/-! ## reply -/

@[simp] theorem reply_pending (b : Nat) (r : Reply) : (reply b r s).pending = s.pending := rfl
@[simp] theorem reply_free (b : Nat) (r : Reply) : (reply b r s).free = s.free := rfl
@[simp] theorem reply_ts (b : Nat) (r : Reply) : (reply b r s).ts = s.ts := rfl
@[simp] theorem reply_regs (b : Nat) (r : Reply) : (reply b r s).regs = s.regs := rfl
@[simp] theorem reply_latches (b : Nat) (r : Reply) : (reply b r s).latches = s.latches := rfl
@[simp] theorem reply_staging (b : Nat) (r : Reply) : (reply b r s).staging = s.staging := rfl
@[simp] theorem reply_emitted (b : Nat) (r : Reply) : (reply b r s).emitted = s.emitted := rfl
@[simp] theorem reply_irqArmed (b : Nat) (r : Reply) : (reply b r s).irqArmed = s.irqArmed := rfl
@[simp] theorem reply_msix (b : Nat) (r : Reply) : (reply b r s).msix = s.msix := rfl
@[simp] theorem reply_pba (b : Nat) (r : Reply) : (reply b r s).pba = s.pba := rfl
@[simp] theorem reply_funcMask (b : Nat) (r : Reply) : (reply b r s).funcMask = s.funcMask := rfl
@[simp] theorem reply_tic (b : Nat) (r : Reply) : (reply b r s).tic = s.tic := rfl
@[simp] theorem reply_log (b : Nat) (r : Reply) : (reply b r s).log = s.log := rfl
@[simp] theorem reply_lastCe (b : Nat) (r : Reply) : (reply b r s).lastCe = s.lastCe := rfl
@[simp] theorem reply_lt (b : Nat) (r : Reply) : (reply b r s).lt = s.lt := rfl
@[simp] theorem reply_cal (b : Nat) (r : Reply) : (reply b r s).cal = s.cal := rfl
@[simp] theorem reply_strobes (b : Nat) (r : Reply) : (reply b r s).strobes = s.strobes := rfl
@[simp] theorem reply_ports (b : Nat) (r : Reply) : (reply b r s).ports = s.ports := rfl
@[simp] theorem reply_streams (b : Nat) (r : Reply) : (reply b r s).streams = s.streams := rfl
@[simp] theorem reply_cols (b : Nat) (r : Reply) : (reply b r s).cols = s.cols := rfl
@[simp] theorem reply_mem (b : Nat) (r : Reply) : (reply b r s).mem = s.mem := rfl
@[simp] theorem reply_ecc (b : Nat) (r : Reply) : (reply b r s).ecc = s.ecc := rfl
@[simp] theorem reply_groups (b : Nat) (r : Reply) : (reply b r s).groups = s.groups := rfl
@[simp] theorem reply_autowake (b : Nat) (r : Reply) : (reply b r s).autowake = s.autowake := rfl
@[simp] theorem reply_bankMap (b : Nat) (r : Reply) : (reply b r s).bankMap = s.bankMap := rfl
@[simp] theorem reply_bankOut (b : Nat) (r : Reply) : (reply b r s).bankOut = s.bankOut := rfl
@[simp] theorem reply_copy (b : Nat) (r : Reply) : (reply b r s).copy = s.copy := rfl
@[simp] theorem reply_limp (b : Nat) (r : Reply) : (reply b r s).limp = s.limp := rfl
@[simp] theorem reply_handles (b : Nat) (r : Reply) : (reply b r s).handles = s.handles := rfl
@[simp] theorem reply_reloc (b : Nat) (r : Reply) : (reply b r s).reloc = s.reloc := rfl
@[simp] theorem reply_sems (b : Nat) (r : Reply) : (reply b r s).sems = s.sems := rfl
@[simp] theorem reply_arrivals (b : Nat) (r : Reply) : (reply b r s).arrivals = s.arrivals := rfl
@[simp] theorem reply_rings (b : Nat) (r : Reply) : (reply b r s).rings = s.rings := rfl
@[simp] theorem reply_windows (b : Nat) (r : Reply) : (reply b r s).windows = s.windows := rfl
@[simp] theorem reply_tokens (b : Nat) (r : Reply) : (reply b r s).tokens = s.tokens := rfl
@[simp] theorem reply_lastRefill (b : Nat) (r : Reply) : (reply b r s).lastRefill = s.lastRefill := rfl
@[simp] theorem reply_cores (b : Nat) (r : Reply) : (reply b r s).cores = s.cores := rfl
@[simp] theorem reply_coreMap (b : Nat) (r : Reply) : (reply b r s).coreMap = s.coreMap := rfl
@[simp] theorem reply_near (b : Nat) (r : Reply) : (reply b r s).near = s.near := rfl
@[simp] theorem reply_nearEcc (b : Nat) (r : Reply) : (reply b r s).nearEcc = s.nearEcc := rfl
@[simp] theorem reply_accs (b : Nat) (r : Reply) : (reply b r s).accs = s.accs := rfl
@[simp] theorem reply_tcache (b : Nat) (r : Reply) : (reply b r s).tcache = s.tcache := rfl
@[simp] theorem reply_fcache (b : Nat) (r : Reply) : (reply b r s).fcache = s.fcache := rfl
@[simp] theorem reply_fills (b : Nat) (r : Reply) : (reply b r s).fills = s.fills := rfl
@[simp] theorem reply_held (b : Nat) (r : Reply) : (reply b r s).held = s.held := rfl
@[simp] theorem reply_useCount (b : Nat) (r : Reply) : (reply b r s).useCount = s.useCount := rfl
@[simp] theorem reply_fcBuffer (b : Nat) (r : Reply) : (reply b r s).fcBuffer = s.fcBuffer := rfl
@[simp] theorem reply_rangeOps (b : Nat) (r : Reply) : (reply b r s).rangeOps = s.rangeOps := rfl
@[simp] theorem reply_pinWin (b : Nat) (r : Reply) : (reply b r s).pinWin = s.pinWin := rfl
@[simp] theorem reply_pinNow (b : Nat) (r : Reply) : (reply b r s).pinNow = s.pinNow := rfl
@[simp] theorem reply_models (b : Nat) (r : Reply) : (reply b r s).models = s.models := rfl
@[simp] theorem reply_coreSets (b : Nat) (r : Reply) : (reply b r s).coreSets = s.coreSets := rfl
@[simp] theorem reply_sgroups (b : Nat) (r : Reply) : (reply b r s).sgroups = s.sgroups := rfl
@[simp] theorem reply_ops (b : Nat) (r : Reply) : (reply b r s).ops = s.ops := rfl
@[simp] theorem reply_opNext (b : Nat) (r : Reply) : (reply b r s).opNext = s.opNext := rfl
@[simp] theorem reply_dma (b : Nat) (r : Reply) : (reply b r s).dma = s.dma := rfl
@[simp] theorem reply_dmaBusy (b : Nat) (r : Reply) : (reply b r s).dmaBusy = s.dmaBusy := rfl
@[simp] theorem reply_harts (b : Nat) (r : Reply) : (reply b r s).harts = s.harts := rfl
@[simp] theorem reply_l2 (b : Nat) (r : Reply) : (reply b r s).l2 = s.l2 := rfl
@[simp] theorem reply_evOwner (b : Nat) (r : Reply) : (reply b r s).evOwner = s.evOwner := rfl
@[simp] theorem reply_mboxes (b : Nat) (r : Reply) : (reply b r s).mboxes = s.mboxes := rfl
@[simp] theorem reply_sup (b : Nat) (r : Reply) : (reply b r s).sup = s.sup := rfl
@[simp] theorem reply_flash (b : Nat) (r : Reply) : (reply b r s).flash = s.flash := rfl
@[simp] theorem reply_xk (b : Nat) (r : Reply) : (reply b r s).xk = s.xk := rfl
@[simp] theorem reply_pwr (b : Nat) (r : Reply) : (reply b r s).pwr = s.pwr := rfl
@[simp] theorem reply_jtag (b : Nat) (r : Reply) : (reply b r s).jtag = s.jtag := rfl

================

__Try it__:
Every entry above should be transcribed exactly as it appears.

__Answer to the exercise__:
/-! ## reply -/

@[simp] theorem reply_pending (b : Nat) (r : Reply) : (reply b r s).pending = s.pending := rfl
@[simp] theorem reply_free (b : Nat) (r : Reply) : (reply b r s).free = s.free := rfl
@[simp] theorem reply_ts (b : Nat) (r : Reply) : (reply b r s).ts = s.ts := rfl
@[simp] theorem reply_regs (b : Nat) (r : Reply) : (reply b r s).regs = s.regs := rfl
@[simp] theorem reply_latches (b : Nat) (r : Reply) : (reply b r s).latches = s.latches := rfl
@[simp] theorem reply_staging (b : Nat) (r : Reply) : (reply b r s).staging = s.staging := rfl
@[simp] theorem reply_emitted (b : Nat) (r : Reply) : (reply b r s).emitted = s.emitted := rfl
@[simp] theorem reply_irqArmed (b : Nat) (r : Reply) : (reply b r s).irqArmed = s.irqArmed := rfl
@[simp] theorem reply_msix (b : Nat) (r : Reply) : (reply b r s).msix = s.msix := rfl
@[simp] theorem reply_pba (b : Nat) (r : Reply) : (reply b r s).pba = s.pba := rfl
@[simp] theorem reply_funcMask (b : Nat) (r : Reply) : (reply b r s).funcMask = s.funcMask := rfl
@[simp] theorem reply_tic (b : Nat) (r : Reply) : (reply b r s).tic = s.tic := rfl
@[simp] theorem reply_log (b : Nat) (r : Reply) : (reply b r s).log = s.log := rfl
@[simp] theorem reply_lastCe (b : Nat) (r : Reply) : (reply b r s).lastCe = s.lastCe := rfl
@[simp] theorem reply_lt (b : Nat) (r : Reply) : (reply b r s).lt = s.lt := rfl
@[simp] theorem reply_cal (b : Nat) (r : Reply) : (reply b r s).cal = s.cal := rfl
@[simp] theorem reply_strobes (b : Nat) (r : Reply) : (reply b r s).strobes = s.strobes := rfl
@[simp] theorem reply_ports (b : Nat) (r : Reply) : (reply b r s).ports = s.ports := rfl
@[simp] theorem reply_streams (b : Nat) (r : Reply) : (reply b r s).streams = s.streams := rfl
@[simp] theorem reply_cols (b : Nat) (r : Reply) : (reply b r s).cols = s.cols := rfl
@[simp] theorem reply_mem (b : Nat) (r : Reply) : (reply b r s).mem = s.mem := rfl
@[simp] theorem reply_ecc (b : Nat) (r : Reply) : (reply b r s).ecc = s.ecc := rfl
@[simp] theorem reply_groups (b : Nat) (r : Reply) : (reply b r s).groups = s.groups := rfl
@[simp] theorem reply_autowake (b : Nat) (r : Reply) : (reply b r s).autowake = s.autowake := rfl
@[simp] theorem reply_bankMap (b : Nat) (r : Reply) : (reply b r s).bankMap = s.bankMap := rfl
@[simp] theorem reply_bankOut (b : Nat) (r : Reply) : (reply b r s).bankOut = s.bankOut := rfl
@[simp] theorem reply_copy (b : Nat) (r : Reply) : (reply b r s).copy = s.copy := rfl
@[simp] theorem reply_limp (b : Nat) (r : Reply) : (reply b r s).limp = s.limp := rfl
@[simp] theorem reply_handles (b : Nat) (r : Reply) : (reply b r s).handles = s.handles := rfl
@[simp] theorem reply_reloc (b : Nat) (r : Reply) : (reply b r s).reloc = s.reloc := rfl
@[simp] theorem reply_sems (b : Nat) (r : Reply) : (reply b r s).sems = s.sems := rfl
@[simp] theorem reply_arrivals (b : Nat) (r : Reply) : (reply b r s).arrivals = s.arrivals := rfl
@[simp] theorem reply_rings (b : Nat) (r : Reply) : (reply b r s).rings = s.rings := rfl
@[simp] theorem reply_windows (b : Nat) (r : Reply) : (reply b r s).windows = s.windows := rfl
@[simp] theorem reply_tokens (b : Nat) (r : Reply) : (reply b r s).tokens = s.tokens := rfl
@[simp] theorem reply_lastRefill (b : Nat) (r : Reply) : (reply b r s).lastRefill = s.lastRefill := rfl
@[simp] theorem reply_cores (b : Nat) (r : Reply) : (reply b r s).cores = s.cores := rfl
@[simp] theorem reply_coreMap (b : Nat) (r : Reply) : (reply b r s).coreMap = s.coreMap := rfl
@[simp] theorem reply_near (b : Nat) (r : Reply) : (reply b r s).near = s.near := rfl
@[simp] theorem reply_nearEcc (b : Nat) (r : Reply) : (reply b r s).nearEcc = s.nearEcc := rfl
@[simp] theorem reply_accs (b : Nat) (r : Reply) : (reply b r s).accs = s.accs := rfl
@[simp] theorem reply_tcache (b : Nat) (r : Reply) : (reply b r s).tcache = s.tcache := rfl
@[simp] theorem reply_fcache (b : Nat) (r : Reply) : (reply b r s).fcache = s.fcache := rfl
@[simp] theorem reply_fills (b : Nat) (r : Reply) : (reply b r s).fills = s.fills := rfl
@[simp] theorem reply_held (b : Nat) (r : Reply) : (reply b r s).held = s.held := rfl
@[simp] theorem reply_useCount (b : Nat) (r : Reply) : (reply b r s).useCount = s.useCount := rfl
@[simp] theorem reply_fcBuffer (b : Nat) (r : Reply) : (reply b r s).fcBuffer = s.fcBuffer := rfl
@[simp] theorem reply_rangeOps (b : Nat) (r : Reply) : (reply b r s).rangeOps = s.rangeOps := rfl
@[simp] theorem reply_pinWin (b : Nat) (r : Reply) : (reply b r s).pinWin = s.pinWin := rfl
@[simp] theorem reply_pinNow (b : Nat) (r : Reply) : (reply b r s).pinNow = s.pinNow := rfl
@[simp] theorem reply_models (b : Nat) (r : Reply) : (reply b r s).models = s.models := rfl
@[simp] theorem reply_coreSets (b : Nat) (r : Reply) : (reply b r s).coreSets = s.coreSets := rfl
@[simp] theorem reply_sgroups (b : Nat) (r : Reply) : (reply b r s).sgroups = s.sgroups := rfl
@[simp] theorem reply_ops (b : Nat) (r : Reply) : (reply b r s).ops = s.ops := rfl
@[simp] theorem reply_opNext (b : Nat) (r : Reply) : (reply b r s).opNext = s.opNext := rfl
@[simp] theorem reply_dma (b : Nat) (r : Reply) : (reply b r s).dma = s.dma := rfl
@[simp] theorem reply_dmaBusy (b : Nat) (r : Reply) : (reply b r s).dmaBusy = s.dmaBusy := rfl
@[simp] theorem reply_harts (b : Nat) (r : Reply) : (reply b r s).harts = s.harts := rfl
@[simp] theorem reply_l2 (b : Nat) (r : Reply) : (reply b r s).l2 = s.l2 := rfl
@[simp] theorem reply_evOwner (b : Nat) (r : Reply) : (reply b r s).evOwner = s.evOwner := rfl
@[simp] theorem reply_mboxes (b : Nat) (r : Reply) : (reply b r s).mboxes = s.mboxes := rfl
@[simp] theorem reply_sup (b : Nat) (r : Reply) : (reply b r s).sup = s.sup := rfl
@[simp] theorem reply_flash (b : Nat) (r : Reply) : (reply b r s).flash = s.flash := rfl
@[simp] theorem reply_xk (b : Nat) (r : Reply) : (reply b r s).xk = s.xk := rfl
@[simp] theorem reply_pwr (b : Nat) (r : Reply) : (reply b r s).pwr = s.pwr := rfl
@[simp] theorem reply_jtag (b : Nat) (r : Reply) : (reply b r s).jtag = s.jtag := rfl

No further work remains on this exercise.